* Collected data entries *
■ ■ ■ ■

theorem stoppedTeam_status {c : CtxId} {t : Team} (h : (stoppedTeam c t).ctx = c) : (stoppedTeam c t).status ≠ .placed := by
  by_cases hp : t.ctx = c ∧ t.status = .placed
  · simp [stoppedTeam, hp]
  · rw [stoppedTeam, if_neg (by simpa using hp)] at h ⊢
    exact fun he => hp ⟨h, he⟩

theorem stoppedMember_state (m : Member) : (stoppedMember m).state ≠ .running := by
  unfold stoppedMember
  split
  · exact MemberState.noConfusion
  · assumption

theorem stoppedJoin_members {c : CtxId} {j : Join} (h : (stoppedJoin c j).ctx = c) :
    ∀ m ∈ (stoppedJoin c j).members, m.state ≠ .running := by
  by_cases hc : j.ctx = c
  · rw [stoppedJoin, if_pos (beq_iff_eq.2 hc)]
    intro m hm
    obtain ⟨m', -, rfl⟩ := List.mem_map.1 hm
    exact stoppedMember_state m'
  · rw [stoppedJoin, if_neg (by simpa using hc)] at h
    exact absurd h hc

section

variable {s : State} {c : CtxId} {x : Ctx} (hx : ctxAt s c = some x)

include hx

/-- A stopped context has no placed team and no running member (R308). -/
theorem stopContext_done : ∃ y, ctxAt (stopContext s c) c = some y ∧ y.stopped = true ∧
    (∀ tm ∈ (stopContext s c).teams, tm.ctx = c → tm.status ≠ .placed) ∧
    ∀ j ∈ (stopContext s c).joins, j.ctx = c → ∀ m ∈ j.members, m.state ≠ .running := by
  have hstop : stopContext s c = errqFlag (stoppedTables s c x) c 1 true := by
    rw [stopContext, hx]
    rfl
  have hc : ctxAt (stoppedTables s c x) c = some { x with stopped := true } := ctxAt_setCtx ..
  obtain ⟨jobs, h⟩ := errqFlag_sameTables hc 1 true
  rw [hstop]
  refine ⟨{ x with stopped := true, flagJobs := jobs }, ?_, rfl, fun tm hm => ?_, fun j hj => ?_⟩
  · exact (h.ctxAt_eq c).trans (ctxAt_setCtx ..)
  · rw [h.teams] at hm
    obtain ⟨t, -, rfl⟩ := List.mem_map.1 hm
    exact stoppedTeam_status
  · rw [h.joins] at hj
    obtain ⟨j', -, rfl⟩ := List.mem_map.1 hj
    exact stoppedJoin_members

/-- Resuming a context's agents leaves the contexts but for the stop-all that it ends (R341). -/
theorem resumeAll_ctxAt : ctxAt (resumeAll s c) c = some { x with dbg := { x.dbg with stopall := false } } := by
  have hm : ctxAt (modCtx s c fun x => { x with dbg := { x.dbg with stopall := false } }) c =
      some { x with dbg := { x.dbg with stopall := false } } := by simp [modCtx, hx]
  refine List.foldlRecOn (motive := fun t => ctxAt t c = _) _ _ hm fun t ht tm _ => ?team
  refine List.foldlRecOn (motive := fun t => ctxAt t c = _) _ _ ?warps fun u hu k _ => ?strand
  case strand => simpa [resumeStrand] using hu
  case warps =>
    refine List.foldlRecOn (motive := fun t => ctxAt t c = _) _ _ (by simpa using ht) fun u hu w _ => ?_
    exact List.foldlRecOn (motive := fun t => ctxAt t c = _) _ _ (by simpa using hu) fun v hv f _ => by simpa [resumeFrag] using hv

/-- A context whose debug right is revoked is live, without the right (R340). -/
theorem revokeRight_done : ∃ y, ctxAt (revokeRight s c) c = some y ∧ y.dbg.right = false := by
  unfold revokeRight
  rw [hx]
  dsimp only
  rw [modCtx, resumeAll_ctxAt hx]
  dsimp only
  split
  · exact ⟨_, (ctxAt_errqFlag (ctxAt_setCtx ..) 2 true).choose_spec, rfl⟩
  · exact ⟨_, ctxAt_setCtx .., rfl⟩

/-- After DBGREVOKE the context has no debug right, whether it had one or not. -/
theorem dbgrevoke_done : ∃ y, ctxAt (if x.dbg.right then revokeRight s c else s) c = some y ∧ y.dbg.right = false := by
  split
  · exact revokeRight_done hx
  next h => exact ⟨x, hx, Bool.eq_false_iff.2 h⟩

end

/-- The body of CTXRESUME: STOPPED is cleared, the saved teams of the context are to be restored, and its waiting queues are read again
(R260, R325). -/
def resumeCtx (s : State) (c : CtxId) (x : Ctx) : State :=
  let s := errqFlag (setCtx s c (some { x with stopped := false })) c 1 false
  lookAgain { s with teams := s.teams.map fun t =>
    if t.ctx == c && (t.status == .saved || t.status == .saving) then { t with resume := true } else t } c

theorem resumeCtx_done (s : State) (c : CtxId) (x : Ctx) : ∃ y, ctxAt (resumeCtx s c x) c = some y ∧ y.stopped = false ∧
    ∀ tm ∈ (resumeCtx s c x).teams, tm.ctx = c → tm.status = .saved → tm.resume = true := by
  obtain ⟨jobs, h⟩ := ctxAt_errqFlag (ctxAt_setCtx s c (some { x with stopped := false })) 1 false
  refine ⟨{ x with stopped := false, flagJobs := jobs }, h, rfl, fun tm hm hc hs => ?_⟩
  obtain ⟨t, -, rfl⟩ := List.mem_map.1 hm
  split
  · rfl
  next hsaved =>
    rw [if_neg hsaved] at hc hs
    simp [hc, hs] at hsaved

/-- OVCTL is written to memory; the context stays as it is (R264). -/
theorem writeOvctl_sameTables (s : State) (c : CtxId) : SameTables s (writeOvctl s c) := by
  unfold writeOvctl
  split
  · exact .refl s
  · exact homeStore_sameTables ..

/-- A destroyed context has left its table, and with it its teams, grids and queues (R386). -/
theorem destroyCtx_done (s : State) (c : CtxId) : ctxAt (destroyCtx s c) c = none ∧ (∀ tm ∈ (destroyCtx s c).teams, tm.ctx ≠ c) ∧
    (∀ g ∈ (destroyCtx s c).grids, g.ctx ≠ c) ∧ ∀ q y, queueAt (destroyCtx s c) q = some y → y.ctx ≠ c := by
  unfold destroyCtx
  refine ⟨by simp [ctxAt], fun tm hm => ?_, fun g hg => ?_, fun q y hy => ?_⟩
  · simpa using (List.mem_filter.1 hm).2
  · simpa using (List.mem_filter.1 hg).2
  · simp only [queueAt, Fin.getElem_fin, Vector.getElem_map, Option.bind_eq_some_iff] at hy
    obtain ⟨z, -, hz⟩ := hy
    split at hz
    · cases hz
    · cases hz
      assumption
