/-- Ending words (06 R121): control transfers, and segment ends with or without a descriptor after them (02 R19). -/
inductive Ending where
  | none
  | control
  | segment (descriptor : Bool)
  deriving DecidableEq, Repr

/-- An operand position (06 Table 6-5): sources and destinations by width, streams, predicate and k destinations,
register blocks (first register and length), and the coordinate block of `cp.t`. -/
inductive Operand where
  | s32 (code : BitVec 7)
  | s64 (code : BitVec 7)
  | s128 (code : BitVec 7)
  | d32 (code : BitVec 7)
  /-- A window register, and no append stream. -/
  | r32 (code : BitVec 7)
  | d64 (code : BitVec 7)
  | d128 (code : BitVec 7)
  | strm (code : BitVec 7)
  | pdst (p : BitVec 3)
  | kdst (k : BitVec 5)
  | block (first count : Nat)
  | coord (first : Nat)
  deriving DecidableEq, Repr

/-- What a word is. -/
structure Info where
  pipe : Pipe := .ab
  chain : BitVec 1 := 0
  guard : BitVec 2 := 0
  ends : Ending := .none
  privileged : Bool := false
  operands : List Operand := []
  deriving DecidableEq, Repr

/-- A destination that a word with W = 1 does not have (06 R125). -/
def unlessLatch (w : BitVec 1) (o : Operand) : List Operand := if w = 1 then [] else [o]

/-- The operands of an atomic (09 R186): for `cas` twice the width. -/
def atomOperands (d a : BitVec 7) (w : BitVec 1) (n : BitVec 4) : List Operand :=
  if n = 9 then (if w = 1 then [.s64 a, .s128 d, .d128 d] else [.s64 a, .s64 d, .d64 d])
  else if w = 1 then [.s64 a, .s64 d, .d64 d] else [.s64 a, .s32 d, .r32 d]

■ ■ ■ ■

Lines from the start of the entries through the one containing "by_cases hc : j.ctx = c" are to be set down again exactly, both ends included.

theorem stoppedTeam_status {c : CtxId} {t : Team} (h : (stoppedTeam c t).ctx = c) : (stoppedTeam c t).status ≠ .placed := by
  by_cases hp : t.ctx = c ∧ t.status = .placed
  · simp [stoppedTeam, hp]
  · rw [stoppedTeam, if_neg (by simpa using hp)] at h ⊢
    exact fun he => hp ⟨h, he⟩

theorem stoppedMember_state (m : Member) : (stoppedMember m).state ≠ .running := by
  unfold stoppedMember
  split
  · exact MemberState.noConfusion
  · assumption

theorem stoppedJoin_members {c : CtxId} {j : Join} (h : (stoppedJoin c j).ctx = c) :
    ∀ m ∈ (stoppedJoin c j).members, m.state ≠ .running := by
  by_cases hc : j.ctx = c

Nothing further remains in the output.